Segment Start: Data
/-- A ring enters failed (R147): parked where its line is excluded or in service; on lambda 32 the port fails. -/
def ringFailed (s : State) (p : Nat) (rx : Bool) (line : Nat) : State :=
  let k := ringKey p rx line
  let s := setRing_ (bump s Obj.resweepsFailed) k { ringAt_ s k with state := 7 }
  let s := resweepRecord (ringExit s p rx line true) p rx line false
  if line = 32 then raisePortFail s p 2
  else if excluded s p rx line then setRing_ s k { ringAt_ s k with state := 0 } else s

/-- A guided move of j lines, when the code lies in range. -/
def guided (k : Nat) (r : Ring) (line j : Nat) : Option Nat :=
  let c : Int := (heaterOf k r : Int) + ((j : Int) - line) * 10000
  if 0 ≤ c ∧ c ≤ 65535 then some c.toNat else none

/-- Does the tone of a line stand out in a window (R144): half a percent of modulation depth, and four times every other tone? -/
def toneAt (tones : List (BitVec 16)) (k : Nat) : Bool :=
  let a := (tones.getD k 0).toNat
  decide (50 ≤ a) && (List.range 36).all (fun j => j == k || decide (4 * (tones.getD j 0).toNat ≤ a))

/-- The line a window identifies. -/
def toneLine (tones : List (BitVec 16)) : Option Nat := (List.range 36).find? (toneAt tones)

/-- A sweep's window did not pass (R145): one guided move when it identifies a line, then the sweep goes on; failed after two passes. -/
def sweepOn (s : State) (w : RingWindow) : State :=
  let k := ringIdKey w.ring
  let r := ringAt_ s k
  let n := r.passes + b2n w.pass
  let j := toneLine w.tones
  match if r.moved then none else j.bind (guided k r w.ring.line.val) with
  | some c => setRing_ s k { r with state := 2, heaterTo := some c, seen := j, passes := n, moved := true }
  | none =>
    if n ≥ 2 then ringFailed (setRing_ s k { r with passes := 0, moved := false }) w.ring.port.val w.ring.rx w.ring.line.val
    else setRing_ s k { r with state := 2, passes := n, moved := false }

/-- A lock is accepted (R145): the drop power now is the ring's locked level. -/
def lockRing (s : State) (w : RingWindow) : State :=
  let k := ringIdKey w.ring
  let r := ringAt_ s k
  resweepRecord (setRing_ s k { r with state := 4, fails := 0, passes := 0, seen := none, moved := false, heaterTo := none,
                                       level := tget (fun _ => 0) s.light.drops k }) w.ring.port.val w.ring.rx w.ring.line.val true

/-- A ring that holds a wrong line, once out of service, makes a guided move or sweeps. -/
def wrongOn (s : State) (w : RingWindow) : State :=
  let k := ringIdKey w.ring
  let r := ringAt_ s k
  if inService s w.ring.port.val w.ring.rx w.ring.line.val then s
  else match r.seen.bind (guided k r w.ring.line.val) with
    | some c => setRing_ s k { r with state := 2, heaterTo := some c, passes := 0, moved := true }
    | none => setRing_ s k { r with state := 2, passes := 0, moved := false }

/-- A window of a ring is judged (R145), once. One that began before the ring returned from HOLD, or before it stood at the code it searches,
is none of its windows; a sweep's pass may end with it. -/
def judgeWindow (s : State) (w : RingWindow) : State :=
  let k := ringIdKey w.ring
  let r := ringAt_ s k
  let line := w.ring.line.val
  let whole := decide (r.from_ + 262144 ≤ s.now.toNat) && (r.heaterTo.isNone || r.state == 4 || r.state == 6)
  let pass := toneAt w.tones line
  if r.judgedAt = some s.ticks then s
  else if !whole then (if r.state = 2 ∧ w.pass then sweepOn (setRing_ s k { r with judgedAt := some s.ticks }) { w with tones := [] } else s)
  else
    let s := setRing_ s k { r with judgedAt := some s.ticks }
    let r := ringAt_ s k
    match r.state with
    | 2 => if pass then lockRing s w else sweepOn s w
    | 3 => if pass then lockRing s w else sweepOn s w
    | 4 =>
      if pass then setRing_ s k { r with fails := 0 }
      else if r.fails = 0 then setRing_ s k { r with fails := 1, seen := toneLine w.tones }
      else
        let s := setRing_ (bump s Obj.wrongLine) k { r with state := 6, fails := 0, seen := (toneLine w.tones).orElse (fun _ => r.seen) }
        let s := ringExit s w.ring.port.val w.ring.rx line false
        if line = 32 then raisePortFail s w.ring.port.val 2 else s
    | 6 => wrongOn s w
    | _ => s

/-- A tone window ends at a frame boundary whose frame number is a multiple of 256; one that a time step fell into counts neither as a pass
nor as a failure (R314). -/
def execToneWindowEnd (ws : List RingWindow) (s : State) : Host.Outcome State Fault Refusal :=
  .next (if s.now.toNat % 262144 ≠ 0 then s
    else if s.light.toneVoid then setLight s (fun l => { l with toneVoid := false })
    else ws.foldl judgeWindow s)

/-! Calibration (R148 to R151, R237). -/

def setCal (s : State) (f : Cal → Cal) : State := setLight s (fun l => { l with cal := f l.cal })

/-- The first frame boundary at least `d` ns from now whose frame number is a multiple of 256. -/
def boundary256 (s : State) (d : Nat) : Word := BitVec.ofNat 64 (cdiv (s.now.toNat + d) 262144 * 262144)

/-- The barista sends CAL_STEP, and LINK_CAL to the neighbours of its up links (R149, R237). -/
def sendCalStep (s : State) (side step : Nat) (t : Word) : State :=
  let s := setCal (ctrlSend s 0x7F 0x38 (step + 64 * side) [t]) (fun c => { c with named := some (side, step, t) })
  if t.toNat / 1024 < frameNo s + 8 then s
  else overNats ((List.range 16).filter (linkIsUp s)) (fun l s => queueVc3 s l (vc3Packet s 0x25 [] (step + 64 * side) (t.toNat / 1024))) s

/-- A hold on one side keeps back the steps of the other (R151). -/
def heldBack (s : State) (side : Nat) : Bool := s.light.cal.holds.any (fun h => b2n h.2.1 != side)

/-- The active barista may name a step: it works, and no time step is named (R314, R385). -/
def calMayName (s : State) : Bool := roleOf s s.active.val == .active && s.mt.stepAt.isNone

/-- The next cycle's start, at tick `t`, is due by CAL_INTERVAL, from start to start (R148). -/
def cycleDue (s : State) (t : Nat) : Bool :=
  match s.light.cal.cycleAt with | some t0 => decide (t ≥ t0 + 1000000 * dval s Obj.calInterval) | none => true

/-- A cycle starts once every CAL_INTERVAL from the start of the last, and no sooner than that one ends; while the swing is held its first
step waits (R148, R151). -/
def doCycleStart (s : State) : State :=
  let t := boundary256 s (9 * 1024)
  let at_ := s.ticks + (t.toNat - s.now.toNat)
  if dval s Obj.calEnable ≠ 1 ∨ s.light.cal.active ∨ !cycleDue s at_ ∨ !calMayName s then s
  else
    let s := setCal s (fun c => { c with active := true, cycleAt := some at_, waiting := none })
    if heldBack s 0 then setCal s (fun c => { c with waiting := some (0, 0) }) else sendCalStep s 0 0 t

def execCalCycleStart (s : State) : Host.Outcome State Fault Refusal := .next (doCycleStart s)

/-- CAL_STEP reaches the base tiles. -/
def execCalStep (src : BitVec 7) (seq : BitVec 32) (step : Fin 35) (rx : Bool) (t : Word) (s : State) : Host.Outcome State Fault Refusal :=
  .next (
    let r := ctrlTakeAll (sigArrive s (ctrlPacket src.toNat 0x7F 0x38 seq (step.val + 64 * b2n rx) [t])) src seq
    if r.1 ∧ s.now ≤ t then schedule r.2 t (.calStart rx step.val) else r.2)

/-- A step the neighbour announced clashes with a step of the module that starts at frame `f`: both need lambda 33 on one direction of the
link, in overlapping frames (R237). -/
def linkClash (s : State) (l : Nat) (rx : Bool) (f : Nat) : Bool :=
  (linkAt s l).calFrames.any (fun e => e.2.2 != rx && decide (e.2.1 < f + 1024 ∧ f < e.2.1 + 1024))

/-- The module gives way on a link to a neighbour of lower number. -/
def givesWay (s : State) (l : Nat) : Bool := match (linkAt s l).neighbour with | some n => decide (n.1 < s.fab.own) | none => false

/-- A ring that still acquires, sweeps, holds a tone or is wrong. -/
def unsettled (s : State) (p : Nat) (rx : Bool) (line : Nat) : Bool := [1, 2, 3, 6].contains (ringAt_ s (ringKey p rx line)).state

/-- Is a port excepted from a step (R106, R147, R149)? -/
def calExcepted (s : State) (p : Nat) (rx : Bool) (line : Nat) : Bool :=
  excluded s p rx line || excluded s p rx 33 || (portAt s p).failed || s.light.cal.holds.any (fun h => h.1 == p && h.2.1 == rx) ||
  (line != 33 && unsettled s p rx 33) ||
  (decide (350 ≤ p) && (!linkIsUp s (p - 350) || (linkClash s (p - 350) rx (frameNo s) && givesWay s (p - 350))))

def setCalLine (s : State) (p : Nat) (rx : Bool) (line : Option Nat) : State :=
  let v : Option (Fin 36) := line.map (Fin.ofNat 36)
  updPort s p (fun x => if rx then { x with calRx := v } else { x with calTx := v })

/-- A ring as its step begins: the values it has. -/
def calPortStart (s : State) (p : Nat) (rx : Bool) (line : Nat) : CalPort :=
  let k := ringKey p rx line
  let r := ringAt_ s k
  { open_ := true, heater := heaterOf k r, first := if rx then thresholdOf k r else driveOf k r, second := delayOf k r, ratio := (calPortAt s k).ratio }

/-- A step starts at T at every port that is not excepted. -/
def applyCalStart (s : State) (rx : Bool) (step : Nat) : State :=
  let line := stepLine step
  let s := setCal s (fun c => { c with side := b2n rx, step := step, running := some s.now, named := none })
  overNats (List.range 366) (fun p s =>
    if calExcepted s p rx line then s else setCalPort (setCalLine s p rx (some line)) (ringKey p rx line) (calPortStart s p rx line)) s

/-- A neighbour's step on a link (R237): noted, and the module's own clashing step on that port ends without result when
the module has the higher number. -/
def doLinkCal (s : State) (l : Nat) (p : FabPacket) : State :=
  let s := freeInput { s with sent := s.sent.erase (.fabIn l p) } l p
  let rx := bitAt p.w4.toNat 6
  let v := linkAt s l
  let s := setLink s l { v with calFrames := v.calFrames.filter (fun e => decide (frameNo s < e.2.1 + 1024)) ++
    [(stepLine (p.w4.toNat % 64), p.w5.toNat, rx)] }
  match s.light.cal.running with
  | some t =>
    if givesWay s l ∧ linkClash s l (!rx) (t.toNat / 1024) ∧ (s.light.cal.side = 1) = !rx then endStepAt s (linkPort l) (!rx) else s
  | none => s

def execLinkCal (l : Fin 16) (p : FabPacket) (s : State) : Host.Outcome State Fault Refusal :=
  .next (if mayArrive s l.val p 0x25 then doLinkCal s l.val p else s)

/-! Inside a step (R150 Table 5). -/

/-- The value a scan that starts at frame `f0` holds at frame `f`: 16 steps down from `v`, then 33 points of 8 frames each, one step
apart, within 0 and `top`; none outside the scan. DESIGN CHOICE (log 108): points beyond the range hold at its end. -/
def scanValue (v top f0 f : Nat) : Option Nat :=
  if f < f0 ∨ f0 + 280 ≤ f then none
  else if f < f0 + 16 then some (v - 16)
  else some (min top (v + (f - f0 - 16) / 8 - 16))

/-- The widest run of points without an error: its first point and its length (R150). -/
def widestRun (points : Tbl Nat) : Nat × Nat :=
  let run := fun (i : Nat) => ((List.range (33 - i)).takeWhile (fun j => tget (fun _ => 0) points (i + j) == 1)).length
  (List.range 33).foldl (fun best i => if run i > best.2 then (i, run i) else best) (0, 0)

/-- The centre of the widest run, when it has six points. -/
def runCentre (points : Tbl Nat) : Option Nat :=
  let r := widestRun points
  if 6 ≤ r.2 then some (r.1 + r.2 / 2) else none

/-- Distance of an extinction ratio from 6.0 dB, in 0.01 dB. -/
def ratioOff (n : Nat) : Nat := (n - 600) + (600 - n)

/-- The point whose extinction ratio is nearest 6.0 dB. -/
def nearestPoint (points : Tbl Nat) : Nat :=
  (List.range 33).foldl (fun b i => if ratioOff (tget (fun _ => 0) points i) < ratioOff (tget (fun _ => 0) points b) then i else b) 0

/-- A transmit step at a frame boundary: DRIVE is scanned, each point's ratio noted as its frames end, and the best point taken; then
every frame must verify. -/
def transmitFrame (s : State) (k f : Nat) : State :=
  let c := calPortAt s k
  let c := if 88 ≤ f ∧ f ≤ 344 ∧ f % 8 = 0 then { c with points := tput c.points ((f - 88) / 8) c.ratio } else c
  let s := setCalPort s k c
  let put := fun (v : Nat) => setRing_ s k { ringAt_ s k with driveTo := some v }
  if f = 344 then put (min 255 (c.first + nearestPoint c.points - 16))
  else if 705 ≤ f then (if ratioOff c.ratio ≤ 50 then s else rejectStep s k)
  else match scanValue c.first 255 64 f with | some v => put v | none => s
Segment End: Data
About this task:
Throughout the data above, report every line that contains the string "Option".

Your response:
def guided (k : Nat) (r : Ring) (line j : Nat) : Option Nat :=
def toneLine (tones : List (BitVec 16)) : Option Nat := (List.range 36).find? (toneAt tones)
def setCalLine (s : State) (p : Nat) (rx : Bool) (line : Option Nat) : State :=
  let v : Option (Fin 36) := line.map (Fin.ofNat 36)
def scanValue (v top f0 f : Nat) : Option Nat :=
def runCentre (points : Tbl Nat) : Option Nat :=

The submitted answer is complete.